__Work instructions__.
The response must consist of all the entries, duplicated without alteration.

★ ★ ★ ★ ★

@[simp] theorem State.modProg_cycle (s : State) (pid : Nat) (f : Prog → Prog) : (s.modProg pid f).cycle = s.cycle := rfl
@[simp] theorem State.modProg_mem (s : State) (pid : Nat) (f : Prog → Prog) : (s.modProg pid f).mem = s.mem := rfl
@[simp] theorem State.modProg_poison (s : State) (pid : Nat) (f : Prog → Prog) : (s.modProg pid f).poison = s.poison := rfl
@[simp] theorem State.modProg_cores (s : State) (pid : Nat) (f : Prog → Prog) : (s.modProg pid f).cores = s.cores := rfl
@[simp] theorem State.modProg_fused (s : State) (pid : Nat) (f : Prog → Prog) : (s.modProg pid f).fused = s.fused := rfl
@[simp] theorem State.modProg_groups (s : State) (pid : Nat) (f : Prog → Prog) : (s.modProg pid f).groups = s.groups := rfl
@[simp] theorem State.modProg_wgs (s : State) (pid : Nat) (f : Prog → Prog) : (s.modProg pid f).wgs = s.wgs := rfl
@[simp] theorem State.modProg_regions (s : State) (pid : Nat) (f : Prog → Prog) : (s.modProg pid f).regions = s.regions := rfl
@[simp] theorem State.modProg_ctxs (s : State) (pid : Nat) (f : Prog → Prog) : (s.modProg pid f).ctxs = s.ctxs := rfl
@[simp] theorem State.modProg_objects (s : State) (pid : Nat) (f : Prog → Prog) : (s.modProg pid f).objects = s.objects := rfl
@[simp] theorem State.modProg_loads (s : State) (pid : Nat) (f : Prog → Prog) : (s.modProg pid f).loads = s.loads := rfl
@[simp] theorem State.modProg_mgmt (s : State) (pid : Nat) (f : Prog → Prog) : (s.modProg pid f).mgmt = s.mgmt := rfl
@[simp] theorem State.modProg_svc (s : State) (pid : Nat) (f : Prog → Prog) : (s.modProg pid f).svc = s.svc := rfl
@[simp] theorem State.modProg_inject (s : State) (pid : Nat) (f : Prog → Prog) : (s.modProg pid f).inject = s.inject := rfl
@[simp] theorem State.modProg_first (s : State) (pid : Nat) (f : Prog → Prog) : (s.modProg pid f).first = s.first := rfl
@[simp] theorem State.modProg_serial (s : State) (pid : Nat) (f : Prog → Prog) : (s.modProg pid f).serial = s.serial := rfl
@[simp] theorem State.modProg_agenda (s : State) (pid : Nat) (f : Prog → Prog) : (s.modProg pid f).agenda = s.agenda := rfl
@[simp] theorem State.modProg_queue (s : State) (pid : Nat) (f : Prog → Prog) : (s.modProg pid f).queue = s.queue := rfl
@[simp] theorem State.modProg_cur (s : State) (pid : Nat) (f : Prog → Prog) : (s.modProg pid f).cur = s.cur := rfl
@[simp] theorem State.modProg_iset (s : State) (pid : Nat) (f : Prog → Prog) : (s.modProg pid f).iset = s.iset := rfl
@[simp] theorem State.modProg_ilane (s : State) (pid : Nat) (f : Prog → Prog) : (s.modProg pid f).ilane = s.ilane := rfl
@[simp] theorem State.modProg_eng (s : State) (pid : Nat) (f : Prog → Prog) : (s.modProg pid f).eng = s.eng := rfl
@[simp] theorem State.modProg_nextId (s : State) (pid : Nat) (f : Prog → Prog) : (s.modProg pid f).nextId = s.nextId := rfl
@[simp] theorem State.modProg_frames (s : State) (pid : Nat) (f : Prog → Prog) : (s.modProg pid f).frames = s.frames := rfl

@[simp] theorem State.modCore_cycle (s : State) (n : Nat) (f : Core → Core) : (s.modCore n f).cycle = s.cycle := rfl
@[simp] theorem State.modCore_mem (s : State) (n : Nat) (f : Core → Core) : (s.modCore n f).mem = s.mem := rfl
@[simp] theorem State.modCore_poison (s : State) (n : Nat) (f : Core → Core) : (s.modCore n f).poison = s.poison := rfl
@[simp] theorem State.modCore_fused (s : State) (n : Nat) (f : Core → Core) : (s.modCore n f).fused = s.fused := rfl
@[simp] theorem State.modCore_groups (s : State) (n : Nat) (f : Core → Core) : (s.modCore n f).groups = s.groups := rfl
@[simp] theorem State.modCore_wgs (s : State) (n : Nat) (f : Core → Core) : (s.modCore n f).wgs = s.wgs := rfl
@[simp] theorem State.modCore_regions (s : State) (n : Nat) (f : Core → Core) : (s.modCore n f).regions = s.regions := rfl
@[simp] theorem State.modCore_ctxs (s : State) (n : Nat) (f : Core → Core) : (s.modCore n f).ctxs = s.ctxs := rfl
@[simp] theorem State.modCore_objects (s : State) (n : Nat) (f : Core → Core) : (s.modCore n f).objects = s.objects := rfl
@[simp] theorem State.modCore_loads (s : State) (n : Nat) (f : Core → Core) : (s.modCore n f).loads = s.loads := rfl
@[simp] theorem State.modCore_progs (s : State) (n : Nat) (f : Core → Core) : (s.modCore n f).progs = s.progs := rfl
@[simp] theorem State.modCore_mgmt (s : State) (n : Nat) (f : Core → Core) : (s.modCore n f).mgmt = s.mgmt := rfl
@[simp] theorem State.modCore_svc (s : State) (n : Nat) (f : Core → Core) : (s.modCore n f).svc = s.svc := rfl
@[simp] theorem State.modCore_inject (s : State) (n : Nat) (f : Core → Core) : (s.modCore n f).inject = s.inject := rfl
@[simp] theorem State.modCore_first (s : State) (n : Nat) (f : Core → Core) : (s.modCore n f).first = s.first := rfl
@[simp] theorem State.modCore_serial (s : State) (n : Nat) (f : Core → Core) : (s.modCore n f).serial = s.serial := rfl
@[simp] theorem State.modCore_agenda (s : State) (n : Nat) (f : Core → Core) : (s.modCore n f).agenda = s.agenda := rfl
@[simp] theorem State.modCore_queue (s : State) (n : Nat) (f : Core → Core) : (s.modCore n f).queue = s.queue := rfl
@[simp] theorem State.modCore_cur (s : State) (n : Nat) (f : Core → Core) : (s.modCore n f).cur = s.cur := rfl
@[simp] theorem State.modCore_iset (s : State) (n : Nat) (f : Core → Core) : (s.modCore n f).iset = s.iset := rfl
@[simp] theorem State.modCore_ilane (s : State) (n : Nat) (f : Core → Core) : (s.modCore n f).ilane = s.ilane := rfl
@[simp] theorem State.modCore_eng (s : State) (n : Nat) (f : Core → Core) : (s.modCore n f).eng = s.eng := rfl
@[simp] theorem State.modCore_nextId (s : State) (n : Nat) (f : Core → Core) : (s.modCore n f).nextId = s.nextId := rfl
@[simp] theorem State.modCore_frames (s : State) (n : Nat) (f : Core → Core) : (s.modCore n f).frames = s.frames := rfl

★ ★ ★ ★ ★

__Reply__.
@[simp] theorem State.modProg_cycle (s : State) (pid : Nat) (f : Prog → Prog) : (s.modProg pid f).cycle = s.cycle := rfl
@[simp] theorem State.modProg_mem (s : State) (pid : Nat) (f : Prog → Prog) : (s.modProg pid f).mem = s.mem := rfl
@[simp] theorem State.modProg_poison (s : State) (pid : Nat) (f : Prog → Prog) : (s.modProg pid f).poison = s.poison := rfl
@[simp] theorem State.modProg_cores (s : State) (pid : Nat) (f : Prog → Prog) : (s.modProg pid f).cores = s.cores := rfl
@[simp] theorem State.modProg_fused (s : State) (pid : Nat) (f : Prog → Prog) : (s.modProg pid f).fused = s.fused := rfl
@[simp] theorem State.modProg_groups (s : State) (pid : Nat) (f : Prog → Prog) : (s.modProg pid f).groups = s.groups := rfl
@[simp] theorem State.modProg_wgs (s : State) (pid : Nat) (f : Prog → Prog) : (s.modProg pid f).wgs = s.wgs := rfl
@[simp] theorem State.modProg_regions (s : State) (pid : Nat) (f : Prog → Prog) : (s.modProg pid f).regions = s.regions := rfl
@[simp] theorem State.modProg_ctxs (s : State) (pid : Nat) (f : Prog → Prog) : (s.modProg pid f).ctxs = s.ctxs := rfl
@[simp] theorem State.modProg_objects (s : State) (pid : Nat) (f : Prog → Prog) : (s.modProg pid f).objects = s.objects := rfl
@[simp] theorem State.modProg_loads (s : State) (pid : Nat) (f : Prog → Prog) : (s.modProg pid f).loads = s.loads := rfl
@[simp] theorem State.modProg_mgmt (s : State) (pid : Nat) (f : Prog → Prog) : (s.modProg pid f).mgmt = s.mgmt := rfl
@[simp] theorem State.modProg_svc (s : State) (pid : Nat) (f : Prog → Prog) : (s.modProg pid f).svc = s.svc := rfl
@[simp] theorem State.modProg_inject (s : State) (pid : Nat) (f : Prog → Prog) : (s.modProg pid f).inject = s.inject := rfl
@[simp] theorem State.modProg_first (s : State) (pid : Nat) (f : Prog → Prog) : (s.modProg pid f).first = s.first := rfl
@[simp] theorem State.modProg_serial (s : State) (pid : Nat) (f : Prog → Prog) : (s.modProg pid f).serial = s.serial := rfl
@[simp] theorem State.modProg_agenda (s : State) (pid : Nat) (f : Prog → Prog) : (s.modProg pid f).agenda = s.agenda := rfl
@[simp] theorem State.modProg_queue (s : State) (pid : Nat) (f : Prog → Prog) : (s.modProg pid f).queue = s.queue := rfl
@[simp] theorem State.modProg_cur (s : State) (pid : Nat) (f : Prog → Prog) : (s.modProg pid f).cur = s.cur := rfl
@[simp] theorem State.modProg_iset (s : State) (pid : Nat) (f : Prog → Prog) : (s.modProg pid f).iset = s.iset := rfl
@[simp] theorem State.modProg_ilane (s : State) (pid : Nat) (f : Prog → Prog) : (s.modProg pid f).ilane = s.ilane := rfl
@[simp] theorem State.modProg_eng (s : State) (pid : Nat) (f : Prog → Prog) : (s.modProg pid f).eng = s.eng := rfl
@[simp] theorem State.modProg_nextId (s : State) (pid : Nat) (f : Prog → Prog) : (s.modProg pid f).nextId = s.nextId := rfl
@[simp] theorem State.modProg_frames (s : State) (pid : Nat) (f : Prog → Prog) : (s.modProg pid f).frames = s.frames := rfl

@[simp] theorem State.modCore_cycle (s : State) (n : Nat) (f : Core → Core) : (s.modCore n f).cycle = s.cycle := rfl
@[simp] theorem State.modCore_mem (s : State) (n : Nat) (f : Core → Core) : (s.modCore n f).mem = s.mem := rfl
@[simp] theorem State.modCore_poison (s : State) (n : Nat) (f : Core → Core) : (s.modCore n f).poison = s.poison := rfl
@[simp] theorem State.modCore_fused (s : State) (n : Nat) (f : Core → Core) : (s.modCore n f).fused = s.fused := rfl
@[simp] theorem State.modCore_groups (s : State) (n : Nat) (f : Core → Core) : (s.modCore n f).groups = s.groups := rfl
@[simp] theorem State.modCore_wgs (s : State) (n : Nat) (f : Core → Core) : (s.modCore n f).wgs = s.wgs := rfl
@[simp] theorem State.modCore_regions (s : State) (n : Nat) (f : Core → Core) : (s.modCore n f).regions = s.regions := rfl
@[simp] theorem State.modCore_ctxs (s : State) (n : Nat) (f : Core → Core) : (s.modCore n f).ctxs = s.ctxs := rfl
@[simp] theorem State.modCore_objects (s : State) (n : Nat) (f : Core → Core) : (s.modCore n f).objects = s.objects := rfl
@[simp] theorem State.modCore_loads (s : State) (n : Nat) (f : Core → Core) : (s.modCore n f).loads = s.loads := rfl
@[simp] theorem State.modCore_progs (s : State) (n : Nat) (f : Core → Core) : (s.modCore n f).progs = s.progs := rfl
@[simp] theorem State.modCore_mgmt (s : State) (n : Nat) (f : Core → Core) : (s.modCore n f).mgmt = s.mgmt := rfl
@[simp] theorem State.modCore_svc (s : State) (n : Nat) (f : Core → Core) : (s.modCore n f).svc = s.svc := rfl
@[simp] theorem State.modCore_inject (s : State) (n : Nat) (f : Core → Core) : (s.modCore n f).inject = s.inject := rfl
@[simp] theorem State.modCore_first (s : State) (n : Nat) (f : Core → Core) : (s.modCore n f).first = s.first := rfl
@[simp] theorem State.modCore_serial (s : State) (n : Nat) (f : Core → Core) : (s.modCore n f).serial = s.serial := rfl
@[simp] theorem State.modCore_agenda (s : State) (n : Nat) (f : Core → Core) : (s.modCore n f).agenda = s.agenda := rfl
@[simp] theorem State.modCore_queue (s : State) (n : Nat) (f : Core → Core) : (s.modCore n f).queue = s.queue := rfl
@[simp] theorem State.modCore_cur (s : State) (n : Nat) (f : Core → Core) : (s.modCore n f).cur = s.cur := rfl
@[simp] theorem State.modCore_iset (s : State) (n : Nat) (f : Core → Core) : (s.modCore n f).iset = s.iset := rfl
@[simp] theorem State.modCore_ilane (s : State) (n : Nat) (f : Core → Core) : (s.modCore n f).ilane = s.ilane := rfl
@[simp] theorem State.modCore_eng (s : State) (n : Nat) (f : Core → Core) : (s.modCore n f).eng = s.eng := rfl
@[simp] theorem State.modCore_nextId (s : State) (n : Nat) (f : Core → Core) : (s.modCore n f).nextId = s.nextId := rfl
@[simp] theorem State.modCore_frames (s : State) (n : Nat) (f : Core → Core) : (s.modCore n f).frames = s.frames := rfl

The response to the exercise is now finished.